II. Rules of Probability in Genetics 🟢
Inheritance isn’t magic—it follows simple math!
| Situation | Rule | Formula |
|---|---|---|
| Mutually exclusive events | “Either A or B” | P(A or B) = P(A) + P(B) |
| Independent events | “A and B together” | P(A and B) = P(A) × P(B) |
III. Genetic Cross Types 🧪
🧪 1. Monohybrid Cross (1 gene, 2 alleles)
- Example: Tt × Tt
- Phenotype ratio: 3 Tall : 1 Short
- Genotype ratio: 1 TT : 2 Tt : 1 tt
🧪 2. Dihybrid Cross (2 genes, both heterozygous)
- Example: RrYy × RrYy
- Phenotype ratio: 9:3:3:1 (9 both dominant, 3 dom/rec, 3 rec/dom, 1 both rec)

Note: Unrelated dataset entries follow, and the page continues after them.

/-! ### Resolvers and emulated repeats -/

/-- The sense of a resolver is judged: this module drives the excitation, or on another it has been sensed since the reset. -/
def Core.senses (c : Core) (p : Nat) : Bool := (c.portAt p).exciting || (!c.drivesPorts && 0 < (c.portAt p).nomN)
/-- A resolver's condition of Table 9.5 holds in one more update of 1 µs, or does not; after 200 in a row the port enters FAULT. While its cause is suppressed it does not count (R239). -/
def Core.resolverCond (c : Core) (p cause : Nat) (holds : Bool) : Core :=
  let q := c.portAt p
  let n := if holds && !c.suppressed cause then Min.min 200 (Tab.get 0 q.runs cause + 1) else 0
  let c := c.setPort p { q with runs := Tab.set 0 q.runs cause n }
  if n = 200 then c.portFault p cause else c
/-- The checks of a resolver at an update (R241): the excitation against EXC_AMP; sin² + cos² against its nominal value, the mean over the first 10 ms after the excitation was first sensed. -/
def Core.resolverCheck (c : Core) (p : Nat) (power : Int) : Core :=
  let q := c.portAt p
  let amp := Config.excLevel q.hist
  let want : Rat := c.get F.FB_RES_EXC_AMP p
  let off := decide (4 * amp < 3 * want) || decide (5 * want < 4 * amp)
  let q := if q.nomN = 10000 || (q.nomN = 0 && off) then q else { q with nomSum := q.nomSum + power, nomN := q.nomN + 1 }
  let c := c.setPort p q
  let known := c.senses p && q.nomN = 10000
  let c := c.resolverCond p 15 (c.senses p && off)
  let c := c.resolverCond p 12 (known && decide (4 * 10000 * power < q.nomSum))
  c.resolverCond p 13 (known && decide (9 * q.nomSum < 4 * 10000 * power))
/-- The tracking loop of a resolver takes one step of 1 µs toward a measured angle, or coasts at its speed (R228, R239); a multi-turn wrap moves its position by 2^32 turns (R229). The angle counts as valid once the error has stayed within LOT_DEG for 1 ms (R245). -/
def Core.resolverStep (c : Core) (p : Nat) (ang : BitVec 16) : Core :=
  let q := c.portAt p
  let coasts := decide (c.profNs < c.twin.suppressTo)
  let now := q.trkPos.fdiv 65536
  let err := (ang - BitVec.ofInt 16 now).toInt
  let meas := if coasts then q.trkPos else (now + err) * 65536
  let lot := !coasts && decide (c.get F.FB_RES_LOT_DEG p * 65536 < 360 * err.natAbs)
  let (pos, vel) := trackStep q.trkPos q.trkVel meas 1000 (c.get F.FB_SPD_CFG_TRK_BW p)
  let turn := pos.fdiv (65536 * 65536)
  let (mt, wrapped) := wrapMt turn
  let run := if lot || c.bit F.FB_STAT_FAULT p then 0 else Min.min (q.trkRun + 1) 1000
  let c := c.setPort p { q with trkPos := pos + (mt - turn) * (65536 * 65536), trkVel := vel, trkRun := run, good := q.good || run = 1000 }
  let c := if wrapped then c.setBit F.FB_STAT_MT_WRAP p true else c
  c.resolverCond p 14 lot
/-- RESOLVER_TRACK (R228, R241): the samples of 1 µs are demodulated and checked, and the tracking loop takes its step. -/
def execResolverTrack (s : State) (port : Nat) (sinS cosS excS : BitVec 16) : Host.Outcome State Fault Refusal := inRange "port" port 56 (onCore s (fun c =>
  if c.portType port ≠ 6 || !c.runs 0x20 || c.sleepStopped port then c
  else
    let q := c.portAt port
    let rising := match q.hist with | (_, _, x) :: _ => decide (x.toInt < 0 ∧ 0 ≤ excS.toInt) | [] => false
    let hist := ((sinS, cosS, excS) :: q.hist).take 100
    let c := c.setPort port { q with hist := hist, excZero := if rising then some c.profNs else q.excZero }
    let phase := c.get F.FB_RES_PHASE port
    let x := Config.resolverCos hist phase
    let y := Config.resolverSin hist phase
    (c.resolverCheck port (x * x + y * y)).resolverStep port (Config.atan2 (F32.ofInt y) (F32.ofInt x))))
/-- A resolver's excitation starts, in phase with what was sensed last (R228, R238, R245). -/
def Core.exciteStart (c : Core) (p : Nat) : Core :=
  let q := c.portAt p
  if c.portType p ≠ 6 || q.exciting || !c.drivesPorts || !c.runs 0x20 || c.sleepStopped p then c
  else (c.setPort p { q with exciting := true }).emit (.excite p (c.get F.FB_RES_EXC_AMP p) (q.excZero.getD c.profNs))
/-- A write of FB_RES (R228, R246): a running excitation takes its amplitude. -/
def Core.writeRes (c : Core) (p : Nat) (v : Word) : Core :=
  let c := c.setReg R.FB_RES p v
  if (c.portAt p).exciting then c.emit (.excite p (c.get F.FB_RES_EXC_AMP p) ((c.portAt p).excZero.getD c.profNs)) else c
/-- An emulated count lies in the quadrature state whose single-turn position is 0. -/
def Core.atZero (c : Core) (q : Nat) (e : Int) : Bool :=
  let d : Int := 2 ^ c.get F.Q_CFG_DIV q
  decide ((e * d).emod (Max.max 1 (c.portN (c.pat.port (56 + q)).src)) < d)
/-- The levels of A and B in the quadrature state of an emulated count. -/
def quadLines (e : Int) : BitVec 3 := match (e.emod 4).toNat with | 0 => 0 | 1 => 1 | 2 => 3 | _ => 2
/-- The transitions of an emulated output: `n` counts from `start`, and a Z pulse in each state whose single-turn position is 0, when ZEN is 1 (R237). -/
def Core.emitSteps (c : Core) (q : Nat) (start n : Int) : Core :=
  if n = 0 then c
  else
    let c := c.emit (.repeatSteps q n)
    if !c.bit F.Q_CFG_ZEN q then c
    else foldN ((List.range n.natAbs).filter (fun i => c.atZero q (start + n.sign * (i + 1)))) c (fun c _ => c.emit (.repeatZ q))
/-- A module that becomes LEAD begins to drive each repeat output at the level its own copy showed at the loss, and then emits what the input or the emulation made since (R238). -/
def Core.driveRepeats (c : Core) : Core :=
  foldN ((List.range 8).filter (fun q => (c.pat.port (56 + q)).type == 7)) c (fun c q =>
    let a := c.repAt q
    let c := c.setRep q { a with gap := [], owed := 0 }
    if serialType (c.portType (c.pat.port (56 + q)).src) then (c.emit (.repeatLevel q (quadLines (a.count - a.owed)))).emitSteps q (a.count - a.owed) a.owed
    else if !c.passes q then c
    else (if a.gap.isEmpty then [c.levelOut q] else a.gap).foldl (fun c l => c.emit (.repeatLevel q l)) c)
/-- REPEAT_UPDATE (R237): an emulating output follows the port position over 2^DIV, at most ten transitions per µs. -/
def execRepeatUpdate (s : State) (q : Nat) : Host.Outcome State Fault Refusal := inRange "repeat output" q 8 (onCore s (fun c =>
  let r := c.pat.port (56 + q)
  if r.type ≠ 7 || !serialType (c.portType r.src) || !c.runs 0x20 then c
  else
    let (pos, _) := c.serialAt r.src c.profNs
    let want := pos.tdiv (2 ^ c.get F.Q_CFG_DIV q)
    let a := c.repAt q
    let owed := want - a.count
    let n := clampInt owed (-10) 10
    let lag := (owed - n).natAbs
    let c := c.setRep q { a with count := a.count + n, owed := if c.lossGap then a.owed + n else a.owed }
    let c := (c.set F.Q_STAT_LAG q (Min.min lag 0xFFFF)).setBit F.Q_STAT_MODE q true
    let c := if lag > 1024 && !c.bit F.Q_STAT_OVERRUN q then (c.setBit F.Q_STAT_OVERRUN q true).logFrom 0x20 0x0515 q lag else c
    if c.isLead then c.emitSteps q a.count n else c))

end Sys2Proof.Machine
end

- Easier to use probability method than drawing huge Punnett squares.
🧪 3. Test Cross
- Use to find whether an organism showing the dominant trait is:
- Homozygous dominant (RR)
- or Heterozygous (Rr)
- Cross it with homozygous recessive (rr):
- If all offspring show dominant → likely RR
- If some show recessive → definitely Rr
IV. Genotype vs Phenotype 🧬
| Term | Meaning | Example |
|---|---|---|
| Genotype | Genetic makeup (alleles) | AA, Aa, or aa |
| Phenotype | Observable traits (physical expression) | Tall plant, blue eyes, etc. |
Homozygous = same alleles (AA or aa)
Heterozygous = different alleles (Aa)
V. Patterns of Inheritance 📊
| Pattern | Key Features |
|---|---|
| Autosomal | Gene on non-sex chromosome (1–22 pairs), affects both sexes equally |
| Sex-linked (X-linked) | Gene on X chromosome; more common in males (XY) |
| Linked Genes | Genes on same chromosome; often inherited together unless crossing over occurs |
VI. Pedigrees & Predicting Traits
- Pedigree = family tree of traits
- Helps figure out:
- Dominant or recessive?
- Autosomal or sex-linked?
- Combine pedigree + Punnett square = predict genotypes & phenotypes
📌 KEY TAKEAWAY:
Mendel’s laws + probability = powerful tools to predict how traits are passed.
Punnett squares + rules of probability help analyze inheritance of single-gene traits.